What you need to do |
Beneath this task are records; print exactly the stretch of them from the line with "s => .next (f s)" through the line with "match decode cmd with", both ends included.

Saved entries
□ □ □

/-! ### Rows that a load reads -/

/-- A sequence whose first element is `a`. -/
def consSeq {α : Type} (a : α) (f : Nat → α) : Nat → α
  | 0 => a
  | i + 1 => f i

theorem fieldsOf_getElem? (w v : Nat) {n c : Nat} (hc : c < n) : (fieldsOf w n v)[c]? = some (v / 2 ^ (w * c) % 2 ^ w) := by
  simp [fieldsOf, hc]

/-- The groups of a row hold its codes, sixteen each. -/
theorem loadGroups_codes (fmt k w va : Nat) (side : Nat → Word) (fuel g : Nat) (codes : List Nat) (n : Nat) {i : Nat} (hi : i < fuel) :
    ∃ a, (loadGroups fmt k w va side fuel g codes n)[i]? = some a ∧ a.codes = (codes.drop (16 * i)).take 16 := by
  induction fuel generalizing g codes n i with
  | zero => cases hi
  | succ fuel ih =>
    rw [loadGroups]
    cases i with
    | zero =>
      refine ⟨_, rfl, ?_⟩
      dsimp only
      split <;> rfl
    | succ i =>
      obtain ⟨a, ha, hcodes⟩ := ih (g + 1) (codes.drop 16) _ (Nat.lt_of_succ_lt_succ hi)
      refine ⟨a, ha, ?_⟩
      rw [hcodes, List.drop_drop, Nat.mul_succ, Nat.add_comm 16]

theorem grpAt_loaded {rows : List (List Grp)} {fmt k w va n v r c : Nat} {side : Nat → Word}
    (hr : rows[r]? = some (loadGroups fmt k w va side 8 0 (fieldsOf w 128 v) n)) (hc : c < 128) :
    ((grpAt rows r (c / 16)).codes[c % 16]?).getD 0 = v / 2 ^ (w * c) % 2 ^ w := by
  obtain ⟨a, ha, hcodes⟩ := loadGroups_codes fmt k w va side 8 0 (fieldsOf w 128 v) n (i := c / 16) (by omega)
  have hat : 16 * (c / 16) + c % 16 = c := by omega
  rw [grpAt_eq hr ha, hcodes, List.getElem?_take, if_pos (by omega), List.getElem?_drop, hat, fieldsOf_getElem? w v hc]
  rfl

/-- The reads of the rows of a row load, one after another, and what each gives. -/
theorem M.loadRow_reads {x : CtxRef} {fmt k w : Nat} {inv noalloc : Bool} {side : Nat → Word} {rows : List Nat} {p q : Pkg}
    {ls : List (List Grp)} (h : (M.loadRow x fmt k w inv noalloc side rows).run p = .ok (ls, q)) :
    ∃ (at_ mid : Nat → Pkg) (before row : Nat → List Byte), at_ 0 = p ∧ at_ rows.length = q ∧ ∀ i va, rows[i]? = some va →
      let n := if fmt = 1 then va % blockBytes w k else 0
      (M.loadBytes x rRD inv noalloc (n / 64 + 2) (va - n) n).run (at_ i) = .ok (before i, mid i) ∧
      (M.loadBytes x rRD inv noalloc 8 va (16 * w)).run (mid i) = .ok (row i, at_ (i + 1)) ∧
      ∃ esc, ls[i]? = some (loadGroups fmt k w va side 8 0 (fieldsOf w 128 (leNat (row i))) esc) := by
  induction rows generalizing p ls with
  | nil =>
    cases h
    exact ⟨fun _ => q, fun _ => q, fun _ => [], fun _ => [], rfl, rfl, fun i va hi => nomatch hi⟩
  | cons va t ih =>
    obtain ⟨b, p₁, hbefore, h⟩ := M.bind_ok h
    obtain ⟨r, p₂, hrow, h⟩ := M.bind_ok h
    obtain ⟨l, p₃, hrest, h⟩ := M.bind_ok h
    cases h
    obtain ⟨at_, mid, before, row, hat, hend, hreads⟩ := ih hrest
    refine ⟨consSeq p at_, consSeq p₁ mid, consSeq b before, consSeq r row, rfl, hend, fun i a hi => ?_⟩
    cases i with
    | zero =>
      cases hi
      exact ⟨hbefore, hrow.trans (by rw [← hat]; rfl), _, rfl⟩
    | succ i => exact hreads i a hi

/-- A row load that completes reads its rows under the format, block exponent and width that it answers. -/
theorem M.loadRows_rows {x : CtxRef} {rows : List Nat} {plain : Option Nat} {accepts : Nat → Bool} {reason : Nat} {mid : M Unit}
    {inv noalloc : Bool} {l : Loaded} {p q : Pkg} (h : (M.loadRows x rows plain accepts reason mid inv noalloc).run p = .ok (l, q)) :
    ∃ side p₁, (M.loadRow x l.fmt l.k l.w inv noalloc side rows).run p₁ = .ok (l.rows, q) := by
  obtain ⟨w, p₁, hw, h⟩ := M.bind_ok h
  obtain ⟨_, p₂, hcheck, h⟩ := M.bind_ok h
  obtain ⟨_, p₃, hmid, h⟩ := M.bind_ok h
  obtain ⟨sides, p₄, hsides, h⟩ := M.bind_ok h
  obtain ⟨fk, p₅, hfmt, h⟩ := M.bind_ok h
  dsimp only at h
  split at h
  · cases h
  · split at h
    · obtain ⟨_, p₆, hbefore, h⟩ := M.bind_ok h
      obtain ⟨ls, p₇, hrows, h⟩ := M.bind_ok h
      cases h
      exact ⟨_, _, hrows⟩
    · obtain ⟨ls, p₆, hrows, h⟩ := M.bind_ok h
      cases h
      exact ⟨_, _, hrows⟩
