-- ==== Sys2Proof/Machine/Port.lean ====
section
/-! DEFINITION. The command port and the agents' moves: a command transaction (spec/30_encoding.md R300), and one move
of the schedule (spec/10_state.md R100, spec/20_memory.md R209, R210). -/

namespace Sys2Proof.Machine

/-- The transaction (CMD, ARG) in the port registers (spec/10_state.md R101, R102). -/
def State.latch (s : State) (cmd : CmdWord) (arg : Word32) : State := { s with cmd := cmd, arg := arg }

/-- No transaction in flight: neither port register survives it (spec/10_state.md R101, R102; log 4). -/
def State.release (s : State) : State := { s with cmd := 0, arg := 0 }

/-- The next state of an outcome changed; a stop stays. -/
def mapNext (f : State → State) : Host.Outcome State Fault Refusal → Host.Outcome State Fault Refusal
  | .next s => .next (f s)
  | .fault r => .fault r
  | .refused r => .refused r

/-- One command transaction, atomic: latched, decoded, executed or illegal, released (spec/30_encoding.md R300, R313). -/
def runTransaction (cmd : CmdWord) (arg : Word32) (s : State) : Host.Outcome State Fault Refusal :=
  match decode cmd with
  | .ok i => mapNext State.release (exec i (s.latch cmd arg))
  | .error _ => .next (illegalCommand (s.latch cmd arg)).release

/-- One move of an agent (spec/10_state.md R100). -/
def takeMove (move : Input) (s : State) : Host.Outcome State Fault Refusal :=
  match move with
  | .command cmd arg => runTransaction cmd arg s
  | .sample v => sampleEvent v s
  | .spurious => .next (spuriousEvent s)
  | .resetAsserted => .next (resetInput s)

/-- The next move of the schedule; with none the block waits (spec/70_reset_and_hazards.md R903; log 2). -/
def advance (s : State) : Host.Outcome State Fault Refusal :=
  match s.pending with
  | [] => .next s
  | move :: rest => takeMove move { s with pending := rest }

/-- A transaction put before the agents' other moves (log 3). -/
def State.offer (s : State) (cmd : CmdWord) (arg : Word32) : State :=
  { s with pending := .command cmd arg :: s.pending }

end Sys2Proof.Machine
end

□ □ □

Solution to the problem |
  | .next s => .next (f s)
  | .fault r => .fault r
  | .refused r => .refused r

/-- One command transaction, atomic: latched, decoded, executed or illegal, released (spec/30_encoding.md R300, R313). -/
def runTransaction (cmd : CmdWord) (arg : Word32) (s : State) : Host.Outcome State Fault Refusal :=
  match decode cmd with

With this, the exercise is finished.